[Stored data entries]
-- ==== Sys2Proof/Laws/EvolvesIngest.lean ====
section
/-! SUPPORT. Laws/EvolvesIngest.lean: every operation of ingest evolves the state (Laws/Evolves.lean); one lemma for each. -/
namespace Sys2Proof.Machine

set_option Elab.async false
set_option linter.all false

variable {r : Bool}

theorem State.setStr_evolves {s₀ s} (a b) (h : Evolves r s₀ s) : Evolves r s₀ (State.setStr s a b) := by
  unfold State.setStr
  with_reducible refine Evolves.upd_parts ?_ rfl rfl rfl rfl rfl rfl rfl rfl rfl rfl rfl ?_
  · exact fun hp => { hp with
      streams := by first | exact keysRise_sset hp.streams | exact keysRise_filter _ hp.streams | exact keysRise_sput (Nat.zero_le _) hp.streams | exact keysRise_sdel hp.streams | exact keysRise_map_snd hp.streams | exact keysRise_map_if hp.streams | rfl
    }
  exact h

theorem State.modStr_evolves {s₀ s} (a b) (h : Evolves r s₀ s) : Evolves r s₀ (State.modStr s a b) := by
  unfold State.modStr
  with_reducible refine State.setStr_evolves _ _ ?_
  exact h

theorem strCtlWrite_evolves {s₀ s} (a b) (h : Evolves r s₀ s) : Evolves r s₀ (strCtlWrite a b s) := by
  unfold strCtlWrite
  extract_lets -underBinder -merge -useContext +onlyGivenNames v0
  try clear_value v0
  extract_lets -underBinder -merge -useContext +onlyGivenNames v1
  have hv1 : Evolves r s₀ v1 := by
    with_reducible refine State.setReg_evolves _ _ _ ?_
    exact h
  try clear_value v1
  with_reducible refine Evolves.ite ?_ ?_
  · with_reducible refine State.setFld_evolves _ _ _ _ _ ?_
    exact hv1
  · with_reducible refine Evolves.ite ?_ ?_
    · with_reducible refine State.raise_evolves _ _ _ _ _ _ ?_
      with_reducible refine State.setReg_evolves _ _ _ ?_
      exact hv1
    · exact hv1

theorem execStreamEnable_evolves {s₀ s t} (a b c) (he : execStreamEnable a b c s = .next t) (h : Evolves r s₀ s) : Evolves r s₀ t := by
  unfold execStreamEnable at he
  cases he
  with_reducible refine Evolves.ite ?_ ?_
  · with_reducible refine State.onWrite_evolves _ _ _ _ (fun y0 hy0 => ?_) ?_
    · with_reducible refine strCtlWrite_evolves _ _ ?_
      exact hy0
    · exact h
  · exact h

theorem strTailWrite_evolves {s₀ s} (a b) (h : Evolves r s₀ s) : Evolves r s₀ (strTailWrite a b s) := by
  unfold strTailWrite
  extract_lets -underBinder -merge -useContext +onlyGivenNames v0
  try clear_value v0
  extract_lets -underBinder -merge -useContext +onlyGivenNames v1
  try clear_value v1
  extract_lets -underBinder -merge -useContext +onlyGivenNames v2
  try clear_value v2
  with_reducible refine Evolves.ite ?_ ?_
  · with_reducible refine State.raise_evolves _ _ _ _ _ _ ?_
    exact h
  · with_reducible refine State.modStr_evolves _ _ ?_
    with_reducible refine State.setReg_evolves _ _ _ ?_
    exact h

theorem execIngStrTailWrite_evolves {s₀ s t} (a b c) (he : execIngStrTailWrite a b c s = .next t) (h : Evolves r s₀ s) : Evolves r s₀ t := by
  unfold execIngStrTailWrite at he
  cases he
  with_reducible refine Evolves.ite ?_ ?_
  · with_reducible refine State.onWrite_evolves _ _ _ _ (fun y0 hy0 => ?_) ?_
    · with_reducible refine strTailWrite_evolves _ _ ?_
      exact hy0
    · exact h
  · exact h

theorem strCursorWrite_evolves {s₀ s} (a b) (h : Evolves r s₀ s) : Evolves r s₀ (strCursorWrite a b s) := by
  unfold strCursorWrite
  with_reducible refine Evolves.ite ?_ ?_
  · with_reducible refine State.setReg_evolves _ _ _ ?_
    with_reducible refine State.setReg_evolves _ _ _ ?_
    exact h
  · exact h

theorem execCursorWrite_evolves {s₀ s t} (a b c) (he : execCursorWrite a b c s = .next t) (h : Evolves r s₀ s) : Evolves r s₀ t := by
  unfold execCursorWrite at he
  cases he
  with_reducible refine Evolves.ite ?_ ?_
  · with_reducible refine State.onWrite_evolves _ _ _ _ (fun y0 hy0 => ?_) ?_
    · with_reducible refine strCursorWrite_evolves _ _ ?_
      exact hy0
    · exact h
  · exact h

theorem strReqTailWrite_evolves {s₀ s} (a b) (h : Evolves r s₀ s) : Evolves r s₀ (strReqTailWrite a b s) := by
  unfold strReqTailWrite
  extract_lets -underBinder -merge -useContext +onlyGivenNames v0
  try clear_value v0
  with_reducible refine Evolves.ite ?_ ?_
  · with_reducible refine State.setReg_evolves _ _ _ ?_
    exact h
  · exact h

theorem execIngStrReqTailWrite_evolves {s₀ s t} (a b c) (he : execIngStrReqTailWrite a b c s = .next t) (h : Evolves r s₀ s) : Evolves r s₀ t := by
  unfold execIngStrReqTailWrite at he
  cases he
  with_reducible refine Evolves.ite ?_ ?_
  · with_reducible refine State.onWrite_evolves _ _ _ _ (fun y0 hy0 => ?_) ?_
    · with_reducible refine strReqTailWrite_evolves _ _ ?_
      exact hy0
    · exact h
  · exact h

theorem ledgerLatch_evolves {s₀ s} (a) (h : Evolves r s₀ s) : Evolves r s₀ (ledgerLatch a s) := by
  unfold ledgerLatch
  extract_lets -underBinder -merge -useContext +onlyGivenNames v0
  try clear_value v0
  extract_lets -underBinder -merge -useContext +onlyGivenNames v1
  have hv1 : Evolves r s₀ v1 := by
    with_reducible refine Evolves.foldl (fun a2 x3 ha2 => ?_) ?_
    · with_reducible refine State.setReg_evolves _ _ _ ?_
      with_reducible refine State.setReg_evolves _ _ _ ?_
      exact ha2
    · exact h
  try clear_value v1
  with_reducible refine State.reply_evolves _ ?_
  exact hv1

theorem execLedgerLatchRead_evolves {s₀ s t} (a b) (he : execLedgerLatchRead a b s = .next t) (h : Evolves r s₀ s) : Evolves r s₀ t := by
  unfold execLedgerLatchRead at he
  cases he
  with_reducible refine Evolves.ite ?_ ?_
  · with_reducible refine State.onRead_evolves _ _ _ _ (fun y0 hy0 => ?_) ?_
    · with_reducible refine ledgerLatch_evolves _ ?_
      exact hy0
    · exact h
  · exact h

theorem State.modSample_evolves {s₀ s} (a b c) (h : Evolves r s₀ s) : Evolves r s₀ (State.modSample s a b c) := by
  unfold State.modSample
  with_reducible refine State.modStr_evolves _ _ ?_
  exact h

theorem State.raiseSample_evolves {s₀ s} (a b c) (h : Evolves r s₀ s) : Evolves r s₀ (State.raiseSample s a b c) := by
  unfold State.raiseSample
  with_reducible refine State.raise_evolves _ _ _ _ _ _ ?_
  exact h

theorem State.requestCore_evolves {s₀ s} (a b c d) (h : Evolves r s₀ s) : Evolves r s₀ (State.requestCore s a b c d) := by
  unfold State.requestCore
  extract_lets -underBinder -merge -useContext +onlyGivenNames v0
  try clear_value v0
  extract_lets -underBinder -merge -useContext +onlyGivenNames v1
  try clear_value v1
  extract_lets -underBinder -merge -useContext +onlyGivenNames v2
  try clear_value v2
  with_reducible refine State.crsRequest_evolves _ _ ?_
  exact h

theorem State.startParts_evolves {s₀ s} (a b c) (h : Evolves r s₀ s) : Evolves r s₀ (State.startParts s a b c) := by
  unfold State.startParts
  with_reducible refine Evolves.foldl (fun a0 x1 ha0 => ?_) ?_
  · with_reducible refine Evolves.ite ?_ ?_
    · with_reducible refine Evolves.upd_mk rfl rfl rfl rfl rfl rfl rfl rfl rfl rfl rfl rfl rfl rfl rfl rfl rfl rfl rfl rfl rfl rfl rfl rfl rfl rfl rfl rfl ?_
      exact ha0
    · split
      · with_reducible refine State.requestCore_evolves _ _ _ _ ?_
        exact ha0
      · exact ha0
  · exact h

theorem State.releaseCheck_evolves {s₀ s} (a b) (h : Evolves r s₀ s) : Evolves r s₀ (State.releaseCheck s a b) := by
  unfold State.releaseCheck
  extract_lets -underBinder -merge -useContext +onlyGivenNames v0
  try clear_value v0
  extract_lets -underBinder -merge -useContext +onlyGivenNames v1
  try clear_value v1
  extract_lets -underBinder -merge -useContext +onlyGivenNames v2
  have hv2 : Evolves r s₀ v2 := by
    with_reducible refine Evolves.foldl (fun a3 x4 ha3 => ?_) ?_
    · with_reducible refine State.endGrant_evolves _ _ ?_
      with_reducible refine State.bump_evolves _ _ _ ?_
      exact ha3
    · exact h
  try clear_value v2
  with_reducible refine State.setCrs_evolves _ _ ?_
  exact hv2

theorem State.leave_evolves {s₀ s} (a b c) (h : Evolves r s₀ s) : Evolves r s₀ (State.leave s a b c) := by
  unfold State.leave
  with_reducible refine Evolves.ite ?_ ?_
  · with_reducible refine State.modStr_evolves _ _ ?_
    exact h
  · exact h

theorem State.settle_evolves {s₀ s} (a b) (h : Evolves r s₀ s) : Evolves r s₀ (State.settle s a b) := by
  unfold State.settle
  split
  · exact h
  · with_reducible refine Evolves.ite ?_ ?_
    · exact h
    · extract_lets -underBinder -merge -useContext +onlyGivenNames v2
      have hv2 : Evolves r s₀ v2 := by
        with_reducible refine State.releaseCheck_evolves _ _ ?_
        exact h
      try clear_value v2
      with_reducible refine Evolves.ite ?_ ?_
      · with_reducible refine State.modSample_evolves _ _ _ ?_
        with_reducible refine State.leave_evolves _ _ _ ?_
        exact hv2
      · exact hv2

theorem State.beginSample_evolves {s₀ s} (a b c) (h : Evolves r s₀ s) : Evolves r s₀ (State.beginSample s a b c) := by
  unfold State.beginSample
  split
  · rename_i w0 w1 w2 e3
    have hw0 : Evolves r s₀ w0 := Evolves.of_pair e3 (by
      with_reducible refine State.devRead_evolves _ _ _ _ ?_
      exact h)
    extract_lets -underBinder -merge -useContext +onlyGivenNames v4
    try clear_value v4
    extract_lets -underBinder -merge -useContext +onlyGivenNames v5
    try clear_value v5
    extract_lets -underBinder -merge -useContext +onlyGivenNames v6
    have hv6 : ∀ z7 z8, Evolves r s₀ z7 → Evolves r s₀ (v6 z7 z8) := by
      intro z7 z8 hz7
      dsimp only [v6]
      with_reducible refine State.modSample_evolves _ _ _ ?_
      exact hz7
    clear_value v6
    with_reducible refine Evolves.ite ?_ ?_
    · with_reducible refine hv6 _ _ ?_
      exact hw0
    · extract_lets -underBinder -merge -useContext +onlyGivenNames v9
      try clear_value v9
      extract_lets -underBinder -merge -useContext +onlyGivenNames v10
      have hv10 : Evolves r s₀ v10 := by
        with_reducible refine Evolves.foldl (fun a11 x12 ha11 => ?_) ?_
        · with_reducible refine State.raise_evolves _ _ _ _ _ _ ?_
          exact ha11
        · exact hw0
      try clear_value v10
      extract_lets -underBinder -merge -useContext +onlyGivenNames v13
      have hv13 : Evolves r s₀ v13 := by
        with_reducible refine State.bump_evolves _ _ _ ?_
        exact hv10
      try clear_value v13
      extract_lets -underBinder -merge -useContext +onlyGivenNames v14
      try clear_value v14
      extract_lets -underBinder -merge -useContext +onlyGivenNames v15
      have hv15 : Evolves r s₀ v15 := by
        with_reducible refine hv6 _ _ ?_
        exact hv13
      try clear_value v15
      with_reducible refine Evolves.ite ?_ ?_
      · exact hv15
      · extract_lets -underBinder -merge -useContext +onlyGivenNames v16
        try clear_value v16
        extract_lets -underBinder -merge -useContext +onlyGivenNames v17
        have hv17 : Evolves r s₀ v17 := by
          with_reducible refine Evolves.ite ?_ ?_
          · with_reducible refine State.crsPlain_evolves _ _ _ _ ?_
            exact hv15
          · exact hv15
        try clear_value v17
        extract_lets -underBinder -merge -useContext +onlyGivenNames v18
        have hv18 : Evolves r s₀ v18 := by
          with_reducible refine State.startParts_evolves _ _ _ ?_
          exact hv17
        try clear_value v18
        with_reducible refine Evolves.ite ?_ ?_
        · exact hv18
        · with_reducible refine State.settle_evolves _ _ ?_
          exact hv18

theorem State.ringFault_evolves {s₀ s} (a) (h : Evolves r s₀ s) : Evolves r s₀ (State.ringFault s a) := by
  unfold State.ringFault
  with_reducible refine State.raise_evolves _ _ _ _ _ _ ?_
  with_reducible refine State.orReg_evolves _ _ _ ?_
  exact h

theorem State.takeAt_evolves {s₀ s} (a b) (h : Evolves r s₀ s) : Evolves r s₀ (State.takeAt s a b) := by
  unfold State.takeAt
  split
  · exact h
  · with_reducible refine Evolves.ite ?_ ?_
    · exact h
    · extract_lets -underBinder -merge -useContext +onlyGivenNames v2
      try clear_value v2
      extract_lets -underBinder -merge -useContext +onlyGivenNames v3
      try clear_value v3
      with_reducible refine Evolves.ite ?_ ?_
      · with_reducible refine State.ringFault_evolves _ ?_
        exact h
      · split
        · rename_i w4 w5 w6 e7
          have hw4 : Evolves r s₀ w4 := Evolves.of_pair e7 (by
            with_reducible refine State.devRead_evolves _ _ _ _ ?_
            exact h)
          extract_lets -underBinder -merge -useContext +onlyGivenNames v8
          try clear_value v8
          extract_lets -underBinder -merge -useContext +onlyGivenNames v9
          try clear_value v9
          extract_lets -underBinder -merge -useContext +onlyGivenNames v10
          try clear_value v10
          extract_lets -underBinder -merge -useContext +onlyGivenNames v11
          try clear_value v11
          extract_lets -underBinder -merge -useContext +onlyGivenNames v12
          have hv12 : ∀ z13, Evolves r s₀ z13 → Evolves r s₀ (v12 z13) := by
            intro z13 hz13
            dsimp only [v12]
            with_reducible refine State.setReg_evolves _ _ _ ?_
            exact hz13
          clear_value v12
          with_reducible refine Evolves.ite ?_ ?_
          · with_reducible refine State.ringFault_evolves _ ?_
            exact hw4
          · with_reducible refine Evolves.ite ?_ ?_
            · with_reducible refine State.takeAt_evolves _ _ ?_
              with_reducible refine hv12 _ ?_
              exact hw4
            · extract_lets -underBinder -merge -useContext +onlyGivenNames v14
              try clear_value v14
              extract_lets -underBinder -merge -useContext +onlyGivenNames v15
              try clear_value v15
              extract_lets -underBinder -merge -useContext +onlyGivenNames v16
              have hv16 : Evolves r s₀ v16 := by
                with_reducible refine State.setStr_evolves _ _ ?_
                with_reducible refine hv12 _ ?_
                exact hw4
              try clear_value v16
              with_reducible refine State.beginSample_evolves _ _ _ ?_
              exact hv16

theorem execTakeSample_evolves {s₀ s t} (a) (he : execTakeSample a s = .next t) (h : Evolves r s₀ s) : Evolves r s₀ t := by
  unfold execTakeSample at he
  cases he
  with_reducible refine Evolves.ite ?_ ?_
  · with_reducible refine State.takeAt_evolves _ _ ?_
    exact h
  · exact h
--
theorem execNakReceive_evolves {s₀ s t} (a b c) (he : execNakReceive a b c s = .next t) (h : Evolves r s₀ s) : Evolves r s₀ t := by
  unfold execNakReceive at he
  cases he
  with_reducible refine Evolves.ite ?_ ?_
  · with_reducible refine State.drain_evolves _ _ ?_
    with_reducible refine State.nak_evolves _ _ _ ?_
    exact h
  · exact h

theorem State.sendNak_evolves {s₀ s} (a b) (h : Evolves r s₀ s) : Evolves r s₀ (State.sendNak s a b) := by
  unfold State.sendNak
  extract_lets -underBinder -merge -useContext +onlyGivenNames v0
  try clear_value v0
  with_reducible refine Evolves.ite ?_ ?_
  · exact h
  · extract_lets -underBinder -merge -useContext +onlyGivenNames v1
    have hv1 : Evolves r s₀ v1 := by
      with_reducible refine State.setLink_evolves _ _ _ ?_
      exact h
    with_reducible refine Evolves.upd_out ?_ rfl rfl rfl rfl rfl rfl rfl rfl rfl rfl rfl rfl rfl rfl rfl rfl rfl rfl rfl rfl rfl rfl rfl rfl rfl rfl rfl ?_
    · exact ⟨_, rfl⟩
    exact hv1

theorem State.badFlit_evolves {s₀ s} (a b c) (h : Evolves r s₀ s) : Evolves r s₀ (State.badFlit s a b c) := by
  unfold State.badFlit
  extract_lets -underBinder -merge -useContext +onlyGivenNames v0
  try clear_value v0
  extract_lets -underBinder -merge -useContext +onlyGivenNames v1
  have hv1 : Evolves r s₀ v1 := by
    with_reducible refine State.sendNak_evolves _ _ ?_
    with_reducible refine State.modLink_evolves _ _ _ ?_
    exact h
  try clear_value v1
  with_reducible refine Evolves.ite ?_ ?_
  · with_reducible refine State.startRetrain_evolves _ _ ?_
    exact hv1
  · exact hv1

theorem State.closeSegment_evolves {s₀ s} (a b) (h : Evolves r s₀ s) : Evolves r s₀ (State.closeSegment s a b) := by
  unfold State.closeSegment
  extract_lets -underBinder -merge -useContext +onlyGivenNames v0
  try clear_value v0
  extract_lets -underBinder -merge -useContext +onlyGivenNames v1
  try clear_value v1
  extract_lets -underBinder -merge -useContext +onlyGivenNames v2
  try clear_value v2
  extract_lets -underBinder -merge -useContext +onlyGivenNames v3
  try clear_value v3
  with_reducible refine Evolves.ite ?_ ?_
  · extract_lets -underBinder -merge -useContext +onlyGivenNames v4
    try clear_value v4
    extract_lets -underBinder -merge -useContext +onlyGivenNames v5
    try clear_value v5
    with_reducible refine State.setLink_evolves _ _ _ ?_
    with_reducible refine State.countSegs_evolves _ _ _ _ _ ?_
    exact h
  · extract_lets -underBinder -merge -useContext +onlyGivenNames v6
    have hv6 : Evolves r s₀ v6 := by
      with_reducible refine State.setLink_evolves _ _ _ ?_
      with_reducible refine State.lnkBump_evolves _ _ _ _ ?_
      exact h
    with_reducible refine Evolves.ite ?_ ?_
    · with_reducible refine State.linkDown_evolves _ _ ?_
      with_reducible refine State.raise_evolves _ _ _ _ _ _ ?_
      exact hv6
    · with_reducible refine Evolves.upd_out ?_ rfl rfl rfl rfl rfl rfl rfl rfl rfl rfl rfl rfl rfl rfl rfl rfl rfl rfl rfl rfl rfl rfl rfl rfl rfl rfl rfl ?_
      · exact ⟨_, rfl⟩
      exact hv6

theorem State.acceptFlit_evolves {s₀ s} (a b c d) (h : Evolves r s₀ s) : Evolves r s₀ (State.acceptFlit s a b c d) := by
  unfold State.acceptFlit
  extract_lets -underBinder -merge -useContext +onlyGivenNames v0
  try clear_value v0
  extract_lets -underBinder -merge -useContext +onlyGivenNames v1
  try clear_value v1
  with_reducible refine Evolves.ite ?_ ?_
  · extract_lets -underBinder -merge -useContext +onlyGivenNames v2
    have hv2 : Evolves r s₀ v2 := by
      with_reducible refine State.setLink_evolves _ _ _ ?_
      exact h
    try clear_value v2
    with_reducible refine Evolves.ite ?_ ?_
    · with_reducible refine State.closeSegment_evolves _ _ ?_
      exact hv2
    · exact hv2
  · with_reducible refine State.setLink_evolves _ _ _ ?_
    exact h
* * *
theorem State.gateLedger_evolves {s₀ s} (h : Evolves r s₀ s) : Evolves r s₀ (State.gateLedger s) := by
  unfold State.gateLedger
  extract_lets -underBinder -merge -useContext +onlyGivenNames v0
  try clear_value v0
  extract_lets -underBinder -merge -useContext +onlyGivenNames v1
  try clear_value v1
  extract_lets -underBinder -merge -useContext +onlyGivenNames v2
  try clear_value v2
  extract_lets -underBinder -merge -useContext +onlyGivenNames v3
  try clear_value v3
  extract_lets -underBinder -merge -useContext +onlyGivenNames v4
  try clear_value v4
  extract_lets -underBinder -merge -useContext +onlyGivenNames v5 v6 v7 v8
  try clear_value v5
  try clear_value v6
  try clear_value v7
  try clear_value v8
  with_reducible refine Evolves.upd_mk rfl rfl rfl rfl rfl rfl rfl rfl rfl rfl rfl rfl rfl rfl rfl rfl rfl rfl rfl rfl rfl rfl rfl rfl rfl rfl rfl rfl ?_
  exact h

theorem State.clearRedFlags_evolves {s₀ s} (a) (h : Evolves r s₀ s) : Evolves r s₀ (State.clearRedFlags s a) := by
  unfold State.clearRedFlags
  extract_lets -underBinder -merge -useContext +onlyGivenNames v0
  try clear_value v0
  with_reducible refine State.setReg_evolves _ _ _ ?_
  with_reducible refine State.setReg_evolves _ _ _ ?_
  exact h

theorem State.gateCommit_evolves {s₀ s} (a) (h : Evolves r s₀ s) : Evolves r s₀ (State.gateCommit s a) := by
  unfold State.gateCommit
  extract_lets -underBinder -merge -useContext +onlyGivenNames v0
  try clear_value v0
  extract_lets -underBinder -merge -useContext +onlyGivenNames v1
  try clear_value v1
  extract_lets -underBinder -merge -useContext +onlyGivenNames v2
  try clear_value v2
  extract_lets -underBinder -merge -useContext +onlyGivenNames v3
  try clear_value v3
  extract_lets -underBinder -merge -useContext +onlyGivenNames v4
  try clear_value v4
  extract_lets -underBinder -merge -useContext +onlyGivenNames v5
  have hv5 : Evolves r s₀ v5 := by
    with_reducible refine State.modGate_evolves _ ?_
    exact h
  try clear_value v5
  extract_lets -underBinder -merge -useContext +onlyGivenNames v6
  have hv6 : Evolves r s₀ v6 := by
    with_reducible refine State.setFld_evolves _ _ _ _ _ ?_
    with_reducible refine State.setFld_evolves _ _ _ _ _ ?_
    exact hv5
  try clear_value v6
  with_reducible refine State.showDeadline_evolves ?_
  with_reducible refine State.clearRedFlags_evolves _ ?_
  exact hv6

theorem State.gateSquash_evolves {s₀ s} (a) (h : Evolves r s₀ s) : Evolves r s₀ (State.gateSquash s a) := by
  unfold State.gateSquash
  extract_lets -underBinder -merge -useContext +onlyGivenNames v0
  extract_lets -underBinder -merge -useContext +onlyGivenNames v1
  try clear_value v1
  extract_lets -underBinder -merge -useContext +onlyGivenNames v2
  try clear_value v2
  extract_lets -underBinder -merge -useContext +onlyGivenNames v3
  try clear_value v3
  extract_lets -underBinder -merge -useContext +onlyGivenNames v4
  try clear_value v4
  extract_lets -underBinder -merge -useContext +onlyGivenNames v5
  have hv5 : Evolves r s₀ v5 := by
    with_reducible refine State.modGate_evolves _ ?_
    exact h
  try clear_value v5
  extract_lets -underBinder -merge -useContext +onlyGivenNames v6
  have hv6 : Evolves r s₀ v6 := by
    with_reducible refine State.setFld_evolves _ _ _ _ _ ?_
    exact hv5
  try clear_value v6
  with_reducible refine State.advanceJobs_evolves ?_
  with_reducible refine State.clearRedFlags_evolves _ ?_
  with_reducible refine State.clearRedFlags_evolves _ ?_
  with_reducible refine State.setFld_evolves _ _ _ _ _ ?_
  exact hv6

- _Exercise requirements_:
Look back at the entries above and repeat, unchanged, every line from the line holding "-- ==== Sys2Proof/Laws/EvolvesIngest.lean" through the line holding "exact fun hp".

- _Solved exercise_:
-- ==== Sys2Proof/Laws/EvolvesIngest.lean ====
section
/-! SUPPORT. Laws/EvolvesIngest.lean: every operation of ingest evolves the state (Laws/Evolves.lean); one lemma for each. -/
namespace Sys2Proof.Machine

set_option Elab.async false
set_option linter.all false

variable {r : Bool}

theorem State.setStr_evolves {s₀ s} (a b) (h : Evolves r s₀ s) : Evolves r s₀ (State.setStr s a b) := by
  unfold State.setStr
  with_reducible refine Evolves.upd_parts ?_ rfl rfl rfl rfl rfl rfl rfl rfl rfl rfl rfl ?_
  · exact fun hp => { hp with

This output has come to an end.